|Viral load Blip again
Oct 13, 2013
10-09-13 Hi Doctor, this is a follow question, this is what happened since last question, had a VL load test in June 2013 and came back undectectable, but now in 09-13 came back detectable at <42. Have not changed meds, Tcells 860. The only resistance I had was back in 2003 : A71T/V, A71V, D30N, K20R, M36I, N88D.

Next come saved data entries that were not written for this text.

-- ==== Sys2Proof/Safety.lean ====
section
/-! DEFINITION. What counts as a sound state, and what a command leaves alone, in the terms the claims use. -/

namespace Sys2Proof.Machine

/-! ### Sound states -/

/-- The write queue holds at most 8 entries, of which at most 6 come from upstream links (R164). -/
def QueueShare (s : State) : Prop := s.wq.length ≤ 8 ∧ (s.wq.filter (fun e => e.source.isSome)).length ≤ 6

/-- Every request FIFO holds at most 4 requests (R161). -/
def FifoBound (s : State) : Prop := ∀ l : Fin 13, (s.links.get l).fifo.length ≤ 4

/-- Chassis memory is in its canonical form, and every queue entry starts inside it. -/
def MemorySound (s : State) : Prop := Memory.wf s.mem = true ∧ ∀ e ∈ s.wq, e.addr < Config.memoryBytes

/-- Every configuration shadow row passes its own row check (R170). -/
def RowsPass (s : State) : Prop := ∀ r : Fin 25, rowCheck s.ctx.cfg.rows r (s.ctx.cfg.rows.get r) = .pass

/-- ALERT follows the chassis event word and the mask, and is deasserted until a cold start has loaded the mask (R156). -/
def AlertFollows (s : State) : Prop :=
  (alertLive s.ctx = true → s.alert = alertLevel s.ctx s.units) ∧ (s.ctx.sup.cold = true → alertLive s.ctx = false → s.alert = false)

/-- A judged head is a request that passed tests 1 to 5 of R160, and a WRITE in a FIFO brings the data that its length names. -/
def HeadsSound (s : State) : Prop :=
  (s.ctx.sup.phase = .deviceId → s.ctx.sup.memOk = false)
    ∧ (∀ l : Fin 13, (s.links.get l).judged = true → ∃ r rest, (s.links.get l).fifo = r :: rest ∧ judge s.ctx l r = none)
    ∧ (∀ l : Fin 13, ∀ r ∈ (s.links.get l).fifo, r.kind = 1 → r.data.length = r.len)

/-- Every byte of a queue entry from a link is one that the link may write (R147). -/
def WritesStayHome (s : State) : Prop :=
  ∀ e ∈ s.wq, ∀ l, e.source = some l → ∀ i < e.data.length, byteKind l (wrapAddr e.addr i) ≠ .denied

/-- Power of a slot (R13, R15): main enable exactly in CHARGING, ON and QUIESCING, the allowance at most the grant, both 0 elsewhere. -/
def SlotPower (x : Slot) : Prop :=
  x.mainEn = powered x ∧ x.allowance ≤ x.grant ∧ (powered x = false → x.grant = 0 ∧ x.allowance = 0)

/-- A slot that start-up has yet to place or to settle: EMPTY, with no timer that would move it (R1, R177). -/
def Fresh (x : Slot) : Prop := x.state = .empty ∧ x.seatTimer = none ∧ x.settleTimer = none

/-- The internal reads that a phase of start-up waits for, the last of them marked; in service there are takes and audit rows (R149, R177). -/
def PhaseReads (p : Phase) (rs : List IRead) : Prop := match p with
  | .deviceId => rs = []
  | .rows => ∃ pre a len, rs = pre ++ [.rows a len true] ∧ ∀ r ∈ pre, ∃ a len, r = .rows a len false
  | .records => ∃ pre a len, rs = pre ++ [.records a len true] ∧ ∀ r ∈ pre, ∃ a len, r = .records a len false
  | .adopt n => rs = [.adopt n]
  | .done => ∀ r ∈ rs, (∃ l, r = .take l) ∨ ∃ row, r = .audit row

/-- Start-up holds everything back (R2, R91, R161, R177): until it is done the mode is STARTUP, links are closed and empty, no audit waits,
and no slot waits for power or charges; before step 4 no filter runs and every slot is fresh; while slot `n` is adopted, the slots from `n`
on are fresh and not settled. -/
structure StartSound (s : State) : Prop where
  reads : PhaseReads s.ctx.sup.phase s.reads
  mode : s.ctx.sup.mode = .startup ↔ s.ctx.sup.phase ≠ .done
  built : s.ctx.sup.built = true ↔ s.ctx.sup.phase = .done
  links : s.ctx.sup.phase ≠ .done → ∀ l, (s.links.get l).isOpen = false ∧ (s.links.get l).fifo = [] ∧ (s.links.get l).takes = []
  audit : s.ctx.sup.phase ≠ .done → s.ctx.cfg.auditTimer = none
  noGrants : s.ctx.sup.phase ≠ .done → ∀ n, (s.units.slot n).state ≠ .waitPower ∧ (s.units.slot n).state ≠ .charging
  early : s.ctx.sup.phase = .deviceId ∨ s.ctx.sup.phase = .rows ∨ s.ctx.sup.phase = .records →
    s.ctx.pins.sampled = false ∧ (∀ p, (getFilter s.ctx.pins p).timer = none)
      ∧ ∀ n, Fresh (s.units.slot n) ∧ (s.units.slot n).settled = s.ctx.sup.cold
  adopting : ∀ n, s.ctx.sup.phase = .adopt n → s.ctx.sup.cold = false
    ∧ ∀ m, ((s.units.slot m).settled = true ↔ m < n) ∧ (n ≤ m → Fresh (s.units.slot m))
  settled : s.ctx.sup.phase = .done → ∀ n, (s.units.slot n).settled = true

/-- Power of the slots and what stands behind it (R13, R15, R27, R32, R53, R54): main enable exactly with main power once a slot is settled,
20 W at least and the grant at most as the allowance of a powered slot, none elsewhere; a slot that is ready for power has a VALID identity
with a sound range; a wait queue entry stands once for its slot, whose state it fits, for watts not below the blade's minimum. -/
structure PowerSound (u : Units) : Prop where
  enable : ∀ n, (u.slot n).settled = true → (u.slot n).mainEn = powered (u.slot n)
  range : ∀ n, (u.slot n).allowance ≤ (u.slot n).grant
  off : ∀ n, powered (u.slot n) = false → (u.slot n).grant = 0 ∧ (u.slot n).allowance = 0
  floor : ∀ n, powered (u.slot n) = true → 20 ≤ (u.slot n).allowance
  unsettled : ∀ n, (u.slot n).settled = false → (u.slot n).state = .empty
  seating : ∀ n, (u.slot n).seatTimer ≠ none → (u.slot n).state = .seating
  settling : ∀ n, (u.slot n).settleTimer ≠ none → (u.slot n).state = .settling
  ready : ∀ n, (u.slot n).state = .identified ∨ (u.slot n).state = .waitPower → bladeValid u n = true
  identity : ∀ n, (bladeEntry u n).state = .valid ∨ (bladeEntry u n).state = .duplicate →
    ∃ maxP minP trip cls lanes, (bladeEntry u n).ident.vals = .blade maxP minP trip cls lanes ∧ 20 ≤ minP ∧ minP ≤ maxP
  entries : ∀ e ∈ u.waitQ, (e.isRaise = true → (u.slot e.slot).state = .on)
    ∧ (e.isRaise = false → (u.slot e.slot).state = .waitPower ∧ minPower u e.slot ≤ e.watts)
  once : (u.waitQ.map (·.slot)).Nodup

/-- The laws of the channel table and of the uplink wait list (R130, R132, R136, R140): a channel has a holder exactly in the four held
states, and a lane place one channel at most; an active channel's holder is in ON or QUIESCING, its place below the lane limit; a place out
of use is UNAVAILABLE without a holder; a slot waits at most once, in ON, with channels pending. Before the table is rebuilt it is empty. -/
structure UplinkSound (s : State) : Prop where
  holder : ∀ ch, (s.units.chans.get ch).held.isSome = isHeld (s.units.chans.get ch)
  places : ∀ ch ch' p, (s.units.chans.get ch).held = some p → (s.units.chans.get ch').held = some p → ch = ch'
  active : ∀ ch n k, isActive (s.units.chans.get ch) = true → (s.units.chans.get ch).held = some (n, k) →
    ((s.units.slot n).state = .on ∨ (s.units.slot n).state = .quiescing) ∧ k.val < laneLimit s.units n
  unused : ∀ ch, (s.units.chans.get ch).inUse = false →
    (s.units.chans.get ch).state = .unavailable ∧ (s.units.chans.get ch).held = none
  once : s.units.upWait.Nodup
  waiting : ∀ n ∈ s.units.upWait, (s.units.slot n).state = .on ∧ 0 < pendingCount s.units n
  unbuilt : s.ctx.sup.built = false → s.units.upWait = [] ∧ ∀ ch, s.units.chans.get ch = .reset

/-! ### What a command leaves alone -/

/-- The slot is not in WAIT_POWER, CHARGING or ON: no cap, restoration, grant or shed selection reaches it. -/
def quiet (x : Slot) : Bool := x.state != .waitPower && x.state != .charging && x.state != .on

/-- The slot has no main power and does not wait for it: nothing that the budget unit does reaches it. -/
def dark (x : Slot) : Bool := quiet x && x.state != .quiescing

/-- The units that the budget unit leaves alone when it acts on a change of the account: inventory, module bus, supplies, sensors, zones,
fans, crossbar, port states; event bits stay set, and no slot gains a wait queue entry. -/
structure Frame (u u' : Units) : Prop where
  linkErr : u'.linkErr = u.linkErr
  inv : u'.inv = u.inv
  invGen : u'.invGen = u.invGen
  busQueue : u'.busQueue = u.busQueue
  busOp : u'.busOp = u.busOp
  supplies : u'.supplies = u.supplies
  sensors : u'.sensors = u.sensors
  pollTimer : u'.pollTimer = u.pollTimer
  zones : u'.zones = u.zones
  fans : u'.fans = u.fans
  gateTimer : u'.gateTimer = u.gateTimer
  xbar : u'.xbar = u.xbar
  xLate : u'.xLate = u.xLate
  xChances : u'.xChances = u.xChances
  senseNext : u'.senseNext = u.senseNext
  portStates : ∀ p, (u'.ports.get p).state = (u.ports.get p).state
  slotBits : ∀ n b, slotFlag u n b = true → slotFlag u' n b = true
  chassisBits : ∀ b, chassisFlag u b = true → chassisFlag u' b = true
  waits : ∀ n, hasWait u n = false → hasWait u' n = false

/-- A command of a unit leaves alone the queue of commands, supervision, configuration, generators, links, write queue, memory port and
memory: every byte of memory and every link register is as before. -/
structure SameOutside (s t : State) : Prop where
  pending : t.pending = s.pending
  sup : t.ctx.sup = s.ctx.sup
  cfg : t.ctx.cfg = s.ctx.cfg
  pwm : t.pwm = s.pwm
  links : t.links = s.links
  tx : t.tx = s.tx
  sentAt : t.sentAt = s.sentAt
  cuts : t.cuts = s.cuts
  wq : t.wq = s.wq
  reads : t.reads = s.reads
  arb : t.arb = s.arb
  port : t.port = s.port
  mem : t.mem = s.mem

/-- The clock and the input filters are as before, too. -/
structure SameInputs (s t : State) : Prop where
  now : t.ctx.now = s.ctx.now
  pins : t.ctx.pins = s.ctx.pins

/-- Slots without main power that do not wait for it stay as they are, but for slot `n`. -/
def OthersStay (n : Fin 12) (u u' : Units) : Prop := ∀ m, m ≠ n → dark (u.slot m) = true → u'.slot m = u.slot m

/-- The same of slots that a promotion (R7, R34) does not reach: neither in STANDBY nor with the unvalidated mark. -/
def UnpromotedStay (n : Fin 12) (u u' : Units) : Prop :=
  ∀ m, m ≠ n → dark (u.slot m) = true → (u.slot m).state ≠ .standby → (u.slot m).unvalidated = false → u'.slot m = u.slot m

/-! ### Inputs -/

/-- The filter of an input waits, until the clock shows `d`, to take a new level (R2). -/
def Waits (s : State) (p : Pin) (level : Bool) (d : Nat) : Prop :=
  (getFilter s.ctx.pins p).raw = level ∧ (getFilter s.ctx.pins p).level ≠ level ∧ (getFilter s.ctx.pins p).timer = some d

/-- The clock stands at `d` and the input's debounced level is the new one; no other filter, register or row has changed (R2). -/
def Shown (s : State) (p : Pin) (level : Bool) (d : Nat) : Ctx :=
  { atDeadline s.ctx d with pins := updFilter s.ctx.pins (fun f => { f with level := level, timer := none }) p }

/-- The units after a command that changes only what `u` says: the touched records have joined the pending write-back set. -/
def Units.settled (u : Units) : Units := { u with touched := [] }

/-! ### Packets and heads -/

/-- The bytes of a request packet (12.1): start byte, kind and tag with any upper half, address, length, data, CRC. -/
def requestPacket (high kind tag addr len : Nat) (data : List Byte) : List Byte :=
  let body := [0xA5, byteOf (16 * high + 4 * kind + tag), byteOf addr, byteOf (addr / 256), byteOf (addr / 65536), byteOf len] ++ data
  body ++ [packetCrc body]

/-- The link's judged head is the WRITE `r` with chassis address `a`, and nothing but queue space holds it back (R150, R152, R160). -/
structure WriteWaits (s : State) (l : Fin 13) (r : Request) (a : Nat) : Prop where
  head : ∃ rest, (s.links.get l).fifo = r :: rest
  judged : (s.links.get l).judged = true
  free : (s.links.get l).takes = []
  kind : r.kind = 1
  target : writeTarget l r = some a
  rows : l = 0 → rowPending s.wb (writeSpan a r.len) = false

/-- Queue space for the link's head: four free entries, or three when no other waiting link stands before it in round order (R164). -/
def HasRoom (s : State) (l : Fin 13) : Prop := s.wq.length ≤ 4 ∨ (s.wq.length = 5 ∧ firstWaiting s = some l)

end Sys2Proof.Machine
end

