-- ==== Sys2Proof/Certificates/Slice0/Obligations.lean ====
section
/-! DEFINITION. The statements about the block, for the provers. -/

open Sys2Proof Sys2Proof.Machine

/-! ### The step -/

/-- A step with a command waiting is `exec` of the front command on the state with the queue's rest; with none waiting one millisecond
passes and nothing else changes (the model's choice: log 1). -/
def Obligations.StepTakesTheFrontCommand : Prop :=
  (∀ (c : Instr) (rest : List Instr) (s : State), step { s with pending := c :: rest } = exec c { s with pending := rest })
    ∧ ∀ s : State, s.pending = [] → step s = .next { s with ctx := { s.ctx with now := s.ctx.now + 1 } }

/-- Every command completes in every state, and none of them reads or changes the queue of the commands behind it. -/
def Obligations.EveryCommandCompletesAndLeavesTheQueue : Prop :=
  ∀ (c : Instr) (s : State), ∃ t, exec c s = .next t ∧ t.pending = s.pending

/-! ### Invariants of every step -/

/-- R164 and R161: the write queue never holds more than 8 entries, at most 6 of them from links, and no FIFO more than 4 requests. -/
def Obligations.QueueAndFifoBoundsKept : Prop :=
  ∀ s t : State, QueueShare s → FifoBound s → step s = .next t → QueueShare t ∧ FifoBound t

/-- R170: every configuration shadow row always holds values that pass that row's check. -/
def Obligations.ShadowRowsAlwaysPass : Prop := ∀ s t : State, RowsPass s → step s = .next t → RowsPass t

/-- Chassis memory keeps its canonical form, and every queue entry starts inside the memory (the form of memory is the model's: log 5). -/
def Obligations.MemoryStaysSound : Prop := ∀ s t : State, MemorySound s → step s = .next t → MemorySound t

/-- R156: ALERT follows the chassis event word under the mask, is deasserted from power-on until the rows are loaded, and keeps its level
through a warm restart until step 3 is complete; the EVT flag of each link shows the link's own word, unmasked. -/
def Obligations.AlertFollowsTheEventWord : Prop :=
  AlertFollows State.reset
    ∧ (∀ s t : State, AlertFollows s → step s = .next t → AlertFollows t)
    ∧ (∀ s t : State, step s = .next t → t.ctx.sup.cold = false → alertLive t.ctx = false → t.alert = s.alert)
    ∧ (∀ (c : Ctx) (u : Units) (n : Fin 12), (statusByte c u (slotLink n)).getLsbD 4 = (u.slotEvents.get n != 0))
    ∧ (∀ (c : Ctx) (u : Units), (statusByte c u 0).getLsbD 4 = (u.chassisEvent != 0))

/-- R147, last sentence: a request from a slot link changes chassis memory only inside that slot's own page. Every step keeps the queue
free of bytes its source may not write, and the drain of a slot link's entry changes no byte outside the slot's page. -/
def Obligations.SlotLinksWriteOnlyTheirPage : Prop :=
  (∀ s t : State, HeadsSound s → WritesStayHome s → step s = .next t → HeadsSound t ∧ WritesStayHome t)
    ∧ ∀ (s : State) (n : Fin 12) (e : QEntry) (rest : List QEntry), MemorySound s → WritesStayHome s → s.port = some .drain →
        s.wq = e :: rest → e.source = some (slotLink n) →
        ∃ t, exec .writeDrain s = .next t ∧ t.wq = rest
          ∧ ∀ a, ¬ (0x10000 + n.val * 0x1000 ≤ a ∧ a < 0x11000 + n.val * 0x1000) → readCell t.mem a = readCell s.mem a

K103N, K103N/T, K65R, L1001, M184V.
Detectable Viral Load last 2 test May 5, 2013
Poz since 1997, have been on numerous combos and have some resistance, was on Kaletra, Combivir, Viread and on this combo for 6 years and undetectable, tcells at about 800. Made a change August 2012 to Isentress, Prezista Norvir, 1st VL in 10-2012 Undetectable, Tcells 725. but the last tests came back detectable in 03-13 VL 97, tcells 877, and my last test on 04-27-13 VL 48. I feel extremely concerned of having detectable VL with these new medications, maybe it's not enough meds for someone with prior resistance, should we add something? Thank you for your comments
Response from Dr. Holodniy Perhaps. Not knowing your previous resistance results, and your viral load is too low to get a resistance test at this point, it is hard to know whether this is just insignificant blipping or something to be concerned about. It is interesting that you were taking Kaletra and 3 NRTIs (combivir and viread) and were stable, and then dropping the NRTIs for an integrase inhibitor now possibly changed the equation. It would be unlikely that you had integrase resistance before starting. I don't know whether you had any protease inhibitor resistance before that could be affecting the prezista activity. The isentress should be more than enough to make up for the 3 NRTI's you were taking previously, particularly if you did not have any resistance to them. I wouldn't do anything yet and get another test or two to see where the trend is going. But I have found that sometimes you have to add an NRTI back to mix if you are not getting the desired effect.
| Response from Dr. Holodniy
I think you are in good shape and would not be concerned at this point given the results of your CD4 count and the follow-up viral load. It is confusing regarding the interpretation of viral load results with current generation assays. In the not to distant old days, anything below the cut-off value (i.e., < 42 copies/ml) would have been considered undetectable. Now, the companies are providing qualitative results (present or absent) below the cut-off value, which makes it confusing for many patients and clinicians as to what this means and what to do. Most studies suggest that detectable, but below the quantifiable cut-off level, does not result in HIV treatment failure in the majority of patients.